Asscher lost enkele knelpunten Wet Werk en Zekerheid op

Om knelpunten in de Wet Werk en Zekerheid (WWZ) op te lossen heeft Minister Asscher een aantal wijzigingen voorgesteld.

Een eerste belangrijke wijziging is het flexibeler omgaan met seizoenswerk. Volgens de WWZ mag een werkgever een werknemer maximaal drie opeenvolgende tijdelijke arbeidsovereenkomsten aanbieden in een periode van twee jaar. Hierna moet er een onderbreking zijn van ten minste zes maanden. Is de onderbreking korter, dan moet de werkgever de werknemer een vast contract geven.  
Ongewenste effecten opheffen
In de praktijk blijkt deze regel vooral bij seizoenswerk ongewenste effecten te hebben. Seizoenswerk is werk dat afhankelijk is van klimatologische en natuurlijke omstandigheden en maximaal gedurende negen maanden per jaar kan worden uitgevoerd, bijvoorbeeld werk in de land- en tuinbouw. 
De verplichte onderbreking van zes maanden beperkt de flexibiliteit van werkgevers om met tijdelijke krachten te werken. Minister Asscher heeft daarom voorgesteld bij seizoenswerk de minimale onderbrekingstermijn in te korten van zes naar drie maanden. Het verkorten van de termijn moet wel in de cao zijn afgesproken. Deze wijziging gaat naar verwachting op 1 juli a.s. ingaan.
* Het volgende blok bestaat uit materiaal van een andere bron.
-- ==== Sys2Proof/Machine/Maintenance.lean ====
section
/-! DEFINITION. Lamplighter's compatibility matrix, its defer queue, and the end of an activity (R435 to R438). -/

namespace Sys2Proof.Machine

/-- Outcome of the compatibility matrix, strictest first (R437). -/
inductive Verdict where
  | refuse | defer | run
  deriving DecidableEq, Repr

/-- The strictest of two outcomes (R437: X before D before R). -/
def Verdict.strict : Verdict → Verdict → Verdict
  | .refuse, _ => .refuse
  | _, .refuse => .refuse
  | .defer, _ => .defer
  | _, .defer => .defer
  | .run, .run => .run

/-- The matrix entry of two codes with equal targets and with unequal ones; the lower code comes first (R438). -/
def matrixEntry (a b : Nat) : Verdict × Verdict :=
  match a, b with
  | 1, 1 => (.refuse, .defer)
  | 1, 2 => (.defer, .run)
  | 1, 3 => (.refuse, .refuse)
  | 1, 7 => (.defer, .defer)
  | 2, 2 => (.refuse, .run)
  | 2, 3 => (.defer, .defer)
  | 3, 3 => (.refuse, .refuse)
  | 3, 7 => (.defer, .defer)
  | 3, 8 => (.defer, .defer)
  | 3, 9 => (.refuse, .refuse)
  | 3, 10 => (.refuse, .refuse)
  | 4, 4 => (.refuse, .run)
  | 4, 5 => (.defer, .run)
  | 5, 5 => (.refuse, .run)
  | 6, 6 => (.defer, .defer)
  | 7, 7 => (.refuse, .refuse)
  | 8, 8 => (.refuse, .run)
  | 8, 10 => (.defer, .defer)
  | 9, 9 => (.defer, .defer)
  | 9, 10 => (.defer, .defer)
  | 10, 10 => (.defer, .defer)
  | _, _ => (.run, .run)

/-- Two targets are equal (R436): channels also where either is 0xFF, bar masks where they share a bar. -/
def sameTarget (code a b : Nat) : Bool :=
  if code ≤ 2 then a == b || a == 0xFF || b == 0xFF
  else if 9 ≤ code then a &&& b != 0
  else a == b

/-- The outcome of a start beside one running activity (R437, R438). -/
def verdictOf (code target : Nat) (r : Activity) : Verdict :=
  let e := matrixEntry (min code r.code) (max code r.code)
  if sameTarget (min code r.code) target r.target then e.1 else e.2

/-- The strictest outcome over every running activity, and the code of the first activity that gives it. -/
def State.verdict (s : State) (code target : Nat) : Verdict × Nat :=
  let v := s.lmp.running.foldl (fun v r => v.strict (verdictOf code target r)) .run
  (v, ((s.lmp.running.find? fun r => verdictOf code target r == v).map (·.code)).getD 0)

/-- An activity runs from its start until its completion (R436). -/
def State.actRun (s : State) (a : Activity) : State :=
  { s with lmp := { s.lmp with running := s.lmp.running ++ [a] } }

/-- Bits 47:8 of a MAINT result carry the epoch line; bits 31:0 of it only on a version 1 ring (R382). -/
def lineBits (v1 : Bool) (l : Line) : Nat := if v1 then l.toNat % 2 ^ 32 else l.toNat

/-- The result of a MAINT (R382). -/
def Activity.result (a : Activity) (v1 : Bool) : Nat :=
  (if a.deferred then 1 else 0) + 256 * ((a.line.map (lineBits v1)).getD 0)

/-- An activity completes towards whoever asked for it. -/
def State.actReport (s : State) (a : Activity) (st : Status) : State :=
  match a.src with
  | .maint c => s.complete c st (a.result c.v1)
  | _ => s

/-- A running activity of a code and target. -/
def State.actFind (s : State) (code target : Nat) : Option Activity :=
  s.lmp.running.find? fun a => a.code == code && a.target == target

/-- An activity ends: it no longer runs, and completes with a status. -/
def State.actEnd (s : State) (code target : Nat) (st : Status) : State :=
  match s.actFind code target with
  | none => s
  | some a =>
    { s with lmp := { s.lmp with running := s.lmp.running.erase a } }.actReport a st

/-- A start is refused by the matrix: LMP_CONFLICT_CNT, LMP_LAST_CONFLICT, and for a MAINT the fault (R437). -/
def State.actConflict (s : State) (a : Activity) (blocking : Nat) : State :=
  let s := ((s.count .LMP_CONFLICT_CNT).set .LMP_LAST_CONFLICT_blocking blocking).set .LMP_LAST_CONFLICT_refused a.code
  match a.src with
  | .maint c =>
    (s.raise .lmpConflict (BitVec.ofNat 32 (a.code + 256 * blocking)) a.code).complete c .conflict
  | _ => s

/-- A register-started activity: refused with reason 7 where the matrix refuses or would defer it (R428, R437). -/
def State.registerStart (s : State) (off : Nat) (a : Activity) (act : State → State) : State :=
  let (v, blocking) := s.verdict a.code a.target
  if v == .run then act s else (s.actConflict a blocking).refuse off 7

/-- An activity arrives: the matrix runs it, defers it or refuses it (R437, R438). `start` is what its start does. -/
def State.actArrive (s : State) (a : Activity) (start : State → Activity → State) : State :=
  let (v, blocking) := s.verdict a.code a.target
  match v with
  | .run => start (s.actRun a) a
  | .defer =>
    if s.lmp.queue.length < 16 then
      { s.count .LMP_DEFER_CNT with lmp := { s.lmp with queue := s.lmp.queue ++ [{ a with deferred := true }] } }
    else match a.src with
      | .schedule => s.count .LMP_SKIP_CNT
      | _ => s.actConflict a blocking
  | .refuse =>
    match a.src with
    | .schedule => s.count .LMP_SKIP_CNT
    | _ => s.actConflict a blocking

end Sys2Proof.Machine
end

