-- ==== Sys2Proof/Machine/PhoOps.lean ====
section
/-! DEFINITION. The Photometer's arithmetic and streams: the web under a camera row, reconstruction, S1, S2 and S3, and
what the control strip measures (R269 to R296). -/

namespace Sys2Proof.Machine

/-- A camera port. -/
def State.cam (s : State) (c : Nat) : Camera := s.pho.cams.getD c Camera.reset

/-- A change of one camera port. -/
def State.updCam (s : State) (c : Nat) (f : Camera → Camera) : State :=
  { s with pho := { s.pho with cams := upd c f s.pho.cams } }

/-- A change of the open camera frame of a port. -/
def State.updFrame (s : State) (c : Nat) (f : CamFrame → CamFrame) : State :=
  s.updCam c fun x => { x with frame := x.frame.map f }

/-! ### Flags of a camera frame (R290) -/

def flagShort : BitVec 7 := 1
def flagLong : BitVec 7 := 2
def flagOverflow : BitVec 7 := 4
def flagPartial : BitVec 7 := 8
def flagUncertain : BitVec 7 := 16
def flagCalibration : BitVec 7 := 32
def flagCompressed : BitVec 7 := 64

/-- A camera frame carries one of the flags named. -/
def CamFrame.has (f : CamFrame) (m : BitVec 7) : Bool := f.flags &&& m != 0

/-! ### The web under a camera frame (R269, R270) -/

/-- The two's complement value of a register word. -/
def signedWord (w : Word) : Int := w.toInt

/-- P_exp of a camera frame latched at P_fs (R269); v is 0 while the web is stopped (R270). -/
def State.expPos (s : State) (c : Nat) (pfs : Pos) : Pos :=
  let v : Rat := if s.mer.est.stopped then 0 else s.mer.est.v
  pfs - BitVec.ofInt 48 (roundHalfUp (v * ((s.rd .PHO_FS_LAT c).toNat : Rat)))

/-- The line that camera row y images, as a signed number of lines (R269). -/
def State.rowLine (s : State) (c : Nat) (pexp : Pos) (y : Nat) : Int :=
  let d := sdiff pexp ((s.rd .PHO_CAM_POS c).setWidth 48)
  (d * 65536 - y * signedWord (s.rd .PHO_ROW_PITCH c)) / (256 * 65536)

/-- The web column that pixel column x images (R269). -/
def State.pixelColumn (s : State) (c x : Nat) : Int :=
  (signedWord (s.rd .PHO_COL_ORG c) * 256 + x * (s.rd .PHO_COL_PITCH c).toNat + 32768) / 65536

/-- The lowest and the highest of a list of numbers. -/
def extent : List Int → Option (Int × Int)
  | [] => none
  | x :: t => some (t.foldl min x, t.foldl max x)

/-! ### Reconstruction (R281 to R285) -/

/-- Site types of the 16 sites of the mosaic tile (R282). -/
def State.mosaic (s : State) (c : Nat) : List Nat :=
  (List.range 16).map fun i =>
    if i < 10 then nbits (s.rd .PHO_MOSAIC_LO c).toNat (3 * i + 2) (3 * i)
    else nbits (s.rd .PHO_MOSAIC_HI c).toNat (3 * (i - 10) + 2) (3 * (i - 10))

/-- Site type at pixel (x, y). -/
def siteAt (m : List Nat) (x y : Nat) : Nat := m.getD (4 * (y % 4) + x % 4) 0

/-- Bits of a sample of a pixel format (R265). -/
def sampleBits (fmt : Nat) : Nat := 10 + 2 * fmt

/-- A sample scaled to 16 bits (R281). -/
def scaleSample (fmt v : Nat) : Nat := v <<< (6 - 2 * fmt)

/-- A mean of whole numbers, rounded half up. -/
def meanUp (sum n : Nat) : Nat := (2 * sum + n) / (2 * n)

/-- Samples of a type in the square of a radius around a pixel, inside the frame: their sum and number (R283). -/
def around (m : List Nat) (g : List (List Nat)) (w x y r t : Nat) : Nat × Nat :=
  (List.range (2 * r + 1)).foldl (fun a dy =>
    (List.range (2 * r + 1)).foldl (fun a dx =>
      if x + dx < r ∨ y + dy < r ∨ w + r ≤ x + dx ∨ g.length + r ≤ y + dy then a
      else if siteAt m (x + dx - r) (y + dy - r) ≠ t then a
      else (a.1 + (g.getD (y + dy - r) []).getD (x + dx - r) 0, a.2 + 1)) a) (0, 0)

/-- One channel of a pixel (R283). -/
def demosaic (m : List Nat) (g : List (List Nat)) (w x y t : Nat) : Nat :=
  if siteAt m x y = t then (g.getD y []).getD x 0
  else
    let a := around m g w x y 1 t
    if a.2 ≠ 0 then meanUp a.1 a.2
    else
      let b := around m g w x y 2 t
      if b.2 ≠ 0 then meanUp b.1 b.2 else 0

/-- A value clamped to 16 bits. -/
def clamp16 (x : Int) : Nat := (max 0 (min 65535 x)).toNat

/-- The crosstalk matrix applied where the mosaic contains IR (R284). -/
def State.uncross (s : State) (c : Nat) (m : List Nat) (px : List Nat) : List Nat :=
  if !m.contains 4 then px
  else
    let u := [px.getD 0 0, px.getD 1 0, px.getD 2 0, px.getD 4 0]
    let coef (i j : Nat) : Int := ((s.rd .PHO_XTALK c (4 * i + j)).extractLsb' 0 16).toInt
    let row (i : Nat) : Nat := clamp16 ((((List.range 4).map fun j => coef i j * (u.getD j 0 : Int)).sum) / 4096)
    [row 0, row 1, row 2, px.getD 3 0, px.getD 4 0]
Transitievergoeding bij ontslag na langdurige ziekte 
Een tweede wijziging betreft de compensatie van de transitievergoeding bij ontslag na langdurige ziekte. Hierbij is de werkgever ook verplicht om de werknemer een transitievergoeding te betalen. De minister heeft voorgesteld om de werkgever hiervoor te compenseren via het Algemeen werkloosheidsfonds (Awf). De kosten van deze maatregel worden betaald door een premieverhoging. Een langdurig zieke werknemer houdt bij ontslag evenwel recht op een transitievergoeding. 
Versoepeling ontslag om bedrijfseconomische redenen
De werkgever hoeft een werknemer geen transitievergoeding te betalen wanneer hij volgens de cao recht heeft op een gelijkwaardige voorziening. Bij collectief ontslag is deze regel lastig toepasbaar. 
Dit omdat de betreffende voorziening op individueel niveau gelijkwaardig moet zijn met de transitievergoeding. De minister heeft voorgesteld dat bij ontslag om bedrijfseconomische redenen de voorziening op individueel niveau niet langer gelijkwaardig hoeft te zijn aan de transitievergoeding waarop de individuele werknemer recht zou hebben gehad.